══ STUDY MATERIAL ══

/-- The registered packet at its injection point that closes a dropped packet's run counts one packet less. -/
def uncount (p : Pkt) (f : Flight) : Flight :=
  let q := f.pkt
  match f.loc with
  | .inject .. =>
    if q.registered && regRing q.reg == regRing p.reg && regRun q.reg == regRun p.reg && destKey q.dest == destKey p.dest then
      { f with pkt := { q with reg := mkReg (regRing q.reg) (regRun q.reg) (regCount q.reg - 1) } }
    else f
  | _ => f

/-- A packet of this module with its payload readable again. -/
def unsealed (s : State) (p : Pkt) : Option Pkt :=
  if !p.encrypted then some p
  else
    match linkSlot s p.frank.ctx with
    | none => none
    | some (_, k) =>
      match (if p.keyPhase == k.phase then some k.key else k.previous) with
      | none => none
      | some key => (gcmOpen (key.take 32) p.src p.trailerCount (sealAad p) p.body p.trailerTag).map fun b => { p with body := b }

/-- A packet that is never injected leaves its ring's run (R258), and its tag goes. -/
def unsend (p : Pkt) (s : State) : State :=
  let r := regRing p.reg
  let k := destKey p.dest
  let x := runOf (ringOf s r) k
  let s := match (if p.op = 1 ∨ p.op = 3 then unsealed s p else none) with
    | some q => readReturned (2 ^ 20 + requestTag q) (takeTag (requestTag q) s)
    | none => s
  if !regValid p.reg then s
  else if p.registered then releaseHeld r (onRing r (setRun { x with awaiting := false }) s)
  else if x.run = regRun p.reg then onRing r (setRun { x with sent := x.sent - 1 }) s
  else onFabric (fun f => { f with flights := tmap (fun _ y => uncount p y) f.flights }) s

/-- Drop the packets of descriptors that are not yet injected (R100). -/
def dropUninjected (cs : List (Nat × Nat)) (s : State) : State :=
  let gone := (s.fabric.flights.filter fun e => uninjected cs e.2).map fun e => e.2.pkt
  updates gone unsend (onFabric (fun x => { x with flights := x.flights.filter fun e => !uninjected cs e.2 }) s)

/-- The walks of a function's contexts that await a table read end without a result; one already discarded, whose data is thrown away
too, leaves its walker. -/
def abortWalks (k : Nat) (s : State) : State :=
  updates allUnits (fun d s =>
    updates ((unitOf s d).walks.filter fun e => e.2.waiting && (tget {} s.xlat.ctxs e.2.ctx).owner == k)
      (fun e s => if e.2.discard then onUnit d (fun u => { u with walks := terase u.walks e.1 }) s else walkFinish d e.1 .aborted s) s) s

/-- What stops when a function may issue no more requests (R100): its outstanding reads are marked for discard, what depends
on them ends "aborted by host" with its packets not yet injected dropped, paused copies leave their page requests at the host, and its rings hold until a doorbell that
follows (R101). The function's bit or state is already changed. -/
def haltFn (k : Nat) (s : State) : State :=
  let rs := fnRings s k
  let cs := (fnQueues s k).flatMap fun r => ((ringOf s r).started.filter (needsHost s r)).map fun d => (r, d.count)
  let reads := (hostPortOf s (k / 64)).reads.filter fun e => e.2.fn == k && !e.2.discard
  s |> updates ((s.res.launches.filter (launchNeedsHost s k)).map Prod.fst) (endLaunch · stAborted 0)
    |> updates cs (fun x s => hostAbort x.1 x.2 s)
    |> dropUninjected cs
    |> onFn k (fun f => { f with pageReqs := f.pageReqs.map fun q => if cs.contains (q.ring, q.count) then { q with orphan := true } else q })
    |> onHostPort (k / 64) (fun p => { p with reads := tmap (fun _ r => if r.fn = k then { r with discard := true } else r) p.reads })
    |> updates reads (fun e s => match e.2.purpose with
        | .fetch r _ _ => onRing r (fun g => { g with fetching := false }) s
        | .args l _ | .operand l => endLaunch l stAborted 0 s
        | .image lb _ => postWaiting lb 0x0301 eAbortedByHost [] s
        | .firmware lb _ => stageEnd lb eAbortedByHost s
        | _ => s)
    |> abortWalks k
    |> updates rs (fun r s => ringRestate r (onRing r (fun g => { g with awaitDoorbell := true }) s))

/-- The ended descriptors at the head of a ring, whose completion entries are held (R101). -/
def heldEntries (g : Ring) : Nat := (g.started.takeWhile fun d => d.status.isSome).length

/-- A function may issue requests and messages again (R101): held completion entries are written in ring order, before any descriptor is
fetched, and pending messages go; the rings go on at their next doorbell. -/
def resumeFn (k : Nat) (s : State) : State :=
  if mayIssue (fnOf s k) then
    msixFlush k (updates (fnRings s k) (fun r s => hotFlush r (settleAll r 16 (onRing r (fun g => { g with owed := heldEntries g }) s))) s)
  else s

/-- Bus Master Enable as the host writes it (R100, R101). -/
def setBusMaster (k : Nat) (on : Bool) (s : State) : State :=
  let f := fnOf s k
  if f.busMaster = on ∨ f.flr then s
  else if on then resumeFn k (onFn k (fun f => { f with busMaster := true }) s)
  else haltFn k (onFn k (fun f => { f with busMaster := false }) s)

/-- The function can be named by its host: it exists and its port's link is up and configured (R76, R92). -/
def fnThere (s : State) (k : Nat) : Bool := fnVisible s k

def whenThere (f : Nat → State → State) (k : Nat) (s : State) : State := if fnThere s k then f k s else s

/-- BUS_MASTER_ENABLE_CLEAR (R100). -/
def execBusMasterEnableClear (port fn : Nat) (s : State) : Res :=
  onFunction port fn (whenThere fun k s => setBusMaster k false s) s

/-- BUS_MASTER_ENABLE_SET (R101). -/
def execBusMasterEnableSet (port fn : Nat) (s : State) : Res :=
  onFunction port fn (whenThere fun k s => setBusMaster k true s) s

/-! ### Power states of a function (R106) -/

def enterD3 (k : Nat) (s : State) : State :=
  if (fnOf s k).d3 then s else haltFn k (onFn k (fun f => { f with d3 := true }) s)

def returnD0 (k : Nat) (s : State) : State :=
  if (fnOf s k).d3 then resumeFn k (onFn k (fun f => { f with d3 := false }) s) else s

/-- D3HOT_ENTRY (R106). -/
def execD3hotEntry (port fn : Nat) (s : State) : Res := onFunction port fn (whenThere enterD3) s

/-- D0_RETURN (R106). -/
def execD0Return (port fn : Nat) (s : State) : Res := onFunction port fn (whenThere returnD0) s

/-! ### Function Level Reset (R102, R103) -/

/-- Step 4: a command of at most 10 ms runs to its end with its result discarded, a longer one stops at its next safe point,
and a letterbox with no command running goes back to Idle. -/
def flrLetterbox (k : Nat) (s : State) : State :=
  let l := lbOf s k
  match l.state with
  | .running | .aborting => abortCommand k (onLb k (fun l => { l with discard := true }) s)
  | _ => onLb k idleLb s

/-- Steps 1, 2 and 4 for one function. A second start while one runs does nothing. -/
def flrBegin (k : Nat) (s : State) : State :=
  if (fnOf s k).flr then s
  else haltFn k (flrLetterbox k (onFn k (fun f => { f with flr := true }) s))

/-- The VFs of a port that are enabled. -/
def enabledVfs (s : State) (port : Nat) : List Nat := (List.range 64).filterMap fun n =>
  if n ≠ 0 ∧ fnEnabled s (64 * port + n) then some (64 * port + n) else none

/-- Clearing VF Enable resets every enabled VF (R92). -/
def clearVfs (port : Nat) (s : State) : State :=
  onFn (64 * port) (fun f => { f with vfEnabled := false }) (updates (enabledVfs s port) flrBegin s)

/-- An FLR begins; PF0's is also one of every enabled VF. -/
def flrStart (k : Nat) (s : State) : State :=
  if (fnOf s k).flr then s else flrBegin k (if k % 64 = 0 then clearVfs (k / 64) s else s)

/-- Step 5: every translation, pin and walk of the function's contexts goes, and its page requests. -/
def flrTranslations (k : Nat) (s : State) : State :=
  let cs := (s.xlat.ctxs.filter fun e => e.2.owner == k).map Prod.fst
  let s := updates allUnits (fun d s =>
    updates ((unitOf s d).walks.filter fun e => cs.contains e.2.ctx) (fun e s => walkFinish d e.1 .aborted s) s) s
  updates cs (fun c s => forgetCtx c true s) (onFn k (fun f => { f with pageReqs := [] }) s)

/-- Descriptors of a ring that an FLR cuts off. -/
def abortedCount (g : Ring) : Nat := g.started.countP fun d => d.status == none || d.status == some stAborted

/-- Step 6: rings and claims are released and the reset is journalled (R103). -/
def flrRelease (k : Nat) (s : State) : State :=
  s |> updates (fnRings s k) (fun r s =>
        let g := ringOf s r
        freeRing r (journal 0x3002 4 0 false [u8 k, u16 r, u32 (abortedCount g), u32 (firstNotStarted g)] s))
    |> onXlat (fun x => { x with hot := x.hot.filter fun h => h.owner != k })
    |> updates ((s.res.phs.filter fun e => e.2.claims.contains k).map Prod.fst) (fun h s => (releaseClaim k h s).2)
    |> journal 0x3002 4 0 false [u8 k, u16 0xFFFF]

/-- Step 7: the function's registers take their reset values; quotas are the postmaster's. A completion that comes later finds no tag
(R103). -/
def flrRegisters (k : Nat) (s : State) : State :=
  let tags := ((hostPortOf s (k / 64)).reads.filter fun e => e.2.fn == k).map Prod.fst
  s |> onFn k (fun f => { quotaRings := f.quotaRings, quotaContexts := f.quotaContexts, quotaClaims := f.quotaClaims })
    |> onLb k (fun _ => {})
    |> onHostPort (k / 64) (fun p => { p with reads := p.reads.filter fun e => e.2.fn != k })
    |> updates tags (fun t s => readReturned (k / 64 * 2 ^ 14 + t) s)

/-- The reset of a function has come as far as step 4: its letterbox runs no command any more. -/
def flrReady (s : State) (k : Nat) : Bool := (fnOf s k).flr && !isRunning (lbOf s k)

/-- Steps 5 to 7, once step 4 is done. -/
def flrFinish (k : Nat) (s : State) : State :=
  if flrReady s k then flrRegisters k (flrRelease k (flrTranslations k s)) else s

/-- The functions of a port that are in FLR, VFs first. -/
def flrFns (s : State) (port : Nat) : List Nat :=
  ((List.range 64).map fun i => 64 * port + (63 - i)).filter fun k => (fnOf s k).flr

/-- INITIATE_FLR (R102). -/
def execInitiateFlr (port fn : Nat) (s : State) : Res := onFunction port fn (whenThere flrStart) s

/-- FLR_READS_DONE (R102): the reads of the function have completed, or 90 ms have passed, and its command has ended, which step 4
places within step 3. With PF0's reset its VFs' end too. -/
def execFlrReadsDone (port fn : Nat) (s : State) : Res :=
  onFunction port fn (fun k s =>
    if (fnOf s k).flr then updates (if fn = 0 then flrFns s port else [k]) flrFinish s else s) s

/-- VF_ENABLE_SET (R92): with the number of VFs that NumVFs holds. -/
def setVfs (port : Nat) (s : State) : State := onFn (64 * port) (fun f => { f with vfEnabled := true }) s

def execVfEnableSet (port : Nat) (s : State) : Res :=
  onHostSide port (fun s => if fnThere s (64 * port) ∧ !inSafe s ∧ !(fnOf s (64 * port)).flr then setVfs port s else s) s

/-- VF_ENABLE_CLEAR (R92). -/
def execVfEnableClear (port : Nat) (s : State) : Res :=
  onHostSide port (fun s => if fnThere s (64 * port) then clearVfs port s else s) s
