-- ==== Sys2Proof/Machine/Spdm.lean ====
section
/-! DEFINITION. SPDM attestation over MCTP and over the two DOE mailboxes (R109, R421–R423). Transport 0 is MCTP, 1 and 2 the DOE
mailboxes of host ports A and B. Message codes and layouts follow SPDM 1.2 (PRESUMED). -/

namespace Sys2Proof.Machine

/-! ### Transports -/

/-- The transport carries messages: the MCTP endpoint has an EID; a DOE mailbox belongs to PF0, or to the diagnostic PF (R109). -/
def spdmOpen (s : State) (t : Nat) : Bool := if t = 0 then endpointReady s else mgmtUp s && fnVisible s (64 * (t - 1))

def spdmOf (s : State) (t : Nat) : Spdm := tget {} s.mgmt.spdm t
def onSpdm (t : Nat) (f : Spdm → Spdm) (s : State) : State := onMgmt (fun m => { m with spdm := tmod {} m.spdm t f }) s

/-- A response: version 1.2, the response code and its bytes. -/
def spdmReply (t code : Nat) (bytes : List Byte) (s : State) : State :=
  if t = 0 then emit (.mctp 5 code (leBytes 1 0x12 ++ leBytes 1 code ++ bytes)) s
  else emit (.doe (t - 1) (leBytes 1 0x12 ++ leBytes 1 code ++ bytes)) s

/-- An ERROR response, which counts as a request refused (R418). -/
def spdmError (t e : Nat) (s : State) : State := spdmReply t 0x7F (leBytes 1 e) (countMgmt 2 s)

/-- A request that needs `n` steps of negotiation: after a failover it is told to start over (R423). -/
def spdmAt (t n : Nat) (f : State → State) (s : State) : State :=
  if !spdmOpen s t then s
  else if (spdmOf s t).resync then spdmError t 0x43 s
  else if (spdmOf s t).negotiated < n then spdmError t 0x04 s
  else f s

def onTransport (t : Nat) (f : State → State) (s : State) : Res := if t < 3 then .next (f s) else .next s

/-! ### Negotiation (R421) -/

/-- GET_VERSION: negotiation begins anew. -/
def spdmVersion (t : Nat) (s : State) : State :=
  if !spdmOpen s t then s
  else spdmReply t 0x04 (pack [u8 1, u16 0x1200]) (onSpdm t (fun _ => { negotiated := 1, resync := false }) s)

def execSpdmGetVersion (transport : Nat) (s : State) : Res := onTransport transport (spdmVersion transport) s

/-- GET_CAPABILITIES: CERT, CHAL, and MEAS with signatures. -/
def spdmCapabilities (t : Nat) (s : State) : State :=
  spdmAt t 1 (fun s => spdmReply t 0x61 (pack [u32 0x16]) (onSpdm t (fun x => { x with negotiated := max x.negotiated 2 }) s)) s

def execSpdmGetCapabilities (transport : Nat) (s : State) : Res := onTransport transport (spdmCapabilities transport) s

/-- NEGOTIATE_ALGORITHMS: only ECDSA P-384 with SHA-384. -/
def spdmAlgorithms (t : Nat) (ecdsa sha : Bool) (s : State) : State :=
  spdmAt t 2 (fun s =>
    if ecdsa && sha then spdmReply t 0x63 (pack [u32 0x80, u32 0x2]) (onSpdm t (fun x => { x with negotiated := 3 }) s)
    else spdmError t 0x01 s) s

def execSpdmNegotiateAlgorithms (transport : Nat) (ecdsaP384 sha384 : Bool) (s : State) : Res :=
  onTransport transport (spdmAlgorithms transport ecdsaP384 sha384) s

/-! ### Certificates and challenges (R421) -/

def chainDigest : List Byte := sha384 Config.certificateChain

def execSpdmGetDigests (transport : Nat) (s : State) : Res :=
  onTransport transport (spdmAt transport 3 (spdmReply transport 0x01 (leBytes 1 1 ++ chainDigest))) s

/-- GET_CERTIFICATE: a portion of slot 0's chain, and how much remains. -/
def spdmCertificate (t slot off len : Nat) (s : State) : State :=
  spdmAt t 3 (fun s =>
    if slot ≠ 0 ∨ Config.certificateChain.length < off then spdmError t 0x01 s
    else
      let part := (Config.certificateChain.drop off).take len
      spdmReply t 0x02 (leBytes 2 part.length ++ leBytes 2 (Config.certificateChain.length - off - part.length) ++ part) s) s

def execSpdmGetCertificate (transport slot offset length : Nat) (s : State) : Res :=
  onTransport transport (spdmCertificate transport slot offset length) s

/-- A fresh nonce of 32 bytes. -/
def freshNonce (s : State) : List Byte × State := (padTo 32 (Config.spdmNonce s.free), { s with free := s.free + 1 })

/-- A signed response: the device key signs the request's nonce and the response. -/
def spdmSigned (t code : Nat) (nonce body : List Byte) (s : State) : State :=
  let x := freshNonce s
  let r := body ++ x.1
  spdmReply t code (r ++ Config.sign (nonce ++ r)) x.2

def spdmChallenge (t slot : Nat) (nonce : List Byte) (s : State) : State :=
  spdmAt t 3 (fun s => if slot ≠ 0 then spdmError t 0x01 s else spdmSigned t 0x03 nonce chainDigest s) s

def execSpdmChallenge (transport slot : Nat) (nonce : List Byte) (s : State) : Res :=
  onTransport transport (spdmChallenge transport slot nonce) s

/-! ### Measurements (R422) -/

/-- The repair-map header of the active copy (R79). -/
def activeMapHeader (s : State) : List Byte := padTo 32 (match selectedMap s with | some c => c.header | none => [])

/-- The digest field of an image (R126). -/
def imageDigest (b : List Byte) : List Byte := (b.drop 0x40).take 48

/-- The content that a measurement digests. -/
def measured (s : State) (i : Nat) : List Byte :=
  let d := b2n s.post.onE8
  let other := fwSlotOf s d (inactiveSlot s d)
  match i with
  | 1 => Config.bootRom
  | 2 => imageDigest (runningImage s)
  | 3 => pack [u32 (firmwareVersion s), u32 (securityVersion (runningImage s)), u32 s.post.floor]
  | 4 => leBytes 1 other.state ++ imageDigest other.image
  | 5 => activeMapHeader s
  | _ => pack [u8 s.power.verdict, u8 (frondsInService s).length, u32 (activeTiles s), u8 (postEdge s)]

/-- A measurement block. -/
def measurement (s : State) (i : Nat) : List Byte := leBytes 1 i ++ sha384 (measured s i)

/-- GET_MEASUREMENTS: index 0 asks for their number, 0xFF for all. -/
def spdmMeasurements (t i : Nat) (nonce : List Byte) (s : State) : State :=
  spdmAt t 3 (fun s =>
    if i = 0 then spdmSigned t 0x60 nonce (leBytes 1 6) s
    else if i ≤ 6 then spdmSigned t 0x60 nonce (leBytes 1 1 ++ measurement s i) s
    else if i = 0xFF then spdmSigned t 0x60 nonce (leBytes 1 6 ++ ([1, 2, 3, 4, 5, 6] : List Nat).flatMap (measurement s)) s
    else spdmError t 0x01 s) s

def execSpdmGetMeasurements (transport index : Nat) (nonce : List Byte) (s : State) : Res :=
  onTransport transport (spdmMeasurements transport index nonce) s

/-- An SPDM request that the module does not support, with any transport: ERROR "unsupported request" (R9). Over MCTP the table of
operations has no row for it (assumption 76). -/
def spdmUnsupported (t : Nat) (s : State) : State := if spdmOpen s t then spdmError t 0x07 s else s

/-! ### DOE (R109) -/

/-- A SPDM request carried in a CMA-SPDM object. -/
def doeSpdm (t : Nat) (b : List Byte) (s : State) : State :=
  match field b 1 1 with
  | 0x84 => spdmVersion t s
  | 0xE1 => spdmCapabilities t s
  | 0xE3 => spdmAlgorithms t (bit (field b 8 4) 7) (bit (field b 12 4) 1) s
  | 0x81 => spdmAt t 3 (spdmReply t 0x01 (leBytes 1 1 ++ chainDigest)) s
  | 0x82 => spdmCertificate t (field b 2 1) (field b 4 2) (field b 6 2) s
  | 0x83 => spdmChallenge t (field b 2 1) (padTo 32 (b.drop 4)) s
  | 0xE0 => spdmMeasurements t (field b 3 1) (padTo 32 (b.drop 4)) s
  | _ => spdmUnsupported t s

/-- DOE Discovery: index 0 names Discovery itself, 1 CMA-SPDM, with the next index in the last byte. -/
def doeDiscovery (port i : Nat) (s : State) : State :=
  if !spdmOpen s (port + 1) then s
  else if i = 0 then emit (.doe port (leBytes 2 1 ++ leBytes 1 0 ++ leBytes 1 1)) s
  else if i = 1 then emit (.doe port (leBytes 2 1 ++ leBytes 1 1 ++ leBytes 1 0)) s
  else emit (.doe port (leBytes 2 0xFFFF ++ leBytes 1 0 ++ leBytes 1 0)) s

/-- DOE_OBJECT, by its data object type: 0 is DOE Discovery and 1 CMA-SPDM (PRESUMED). An object of another type, which Discovery does not
offer, and one longer than 64 KiB are discarded (assumption 76). -/
def execDoeObject (port type : Nat) (body : List Byte) (s : State) : Res :=
  if 2 ≤ port then .next s
  else if 65536 < body.length then .next s
  else .next (if type = 0 then doeDiscovery port (field body 0 1) s else if type = 1 then doeSpdm (port + 1) body s else s)

end Sys2Proof.Machine
end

═══

### [WHAT THE EXERCISE ASKS]
Final part of the records: return the line that contains "if 2 ≤ port then .next s" and every line after it, exactly, with no other lines added.

### [OUTPUT FOR THIS TASK]
  if 2 ≤ port then .next s
  else if 65536 < body.length then .next s
  else .next (if type = 0 then doeDiscovery port (field body 0 1) s else if type = 1 then doeSpdm (port + 1) body s else s)

end Sys2Proof.Machine
end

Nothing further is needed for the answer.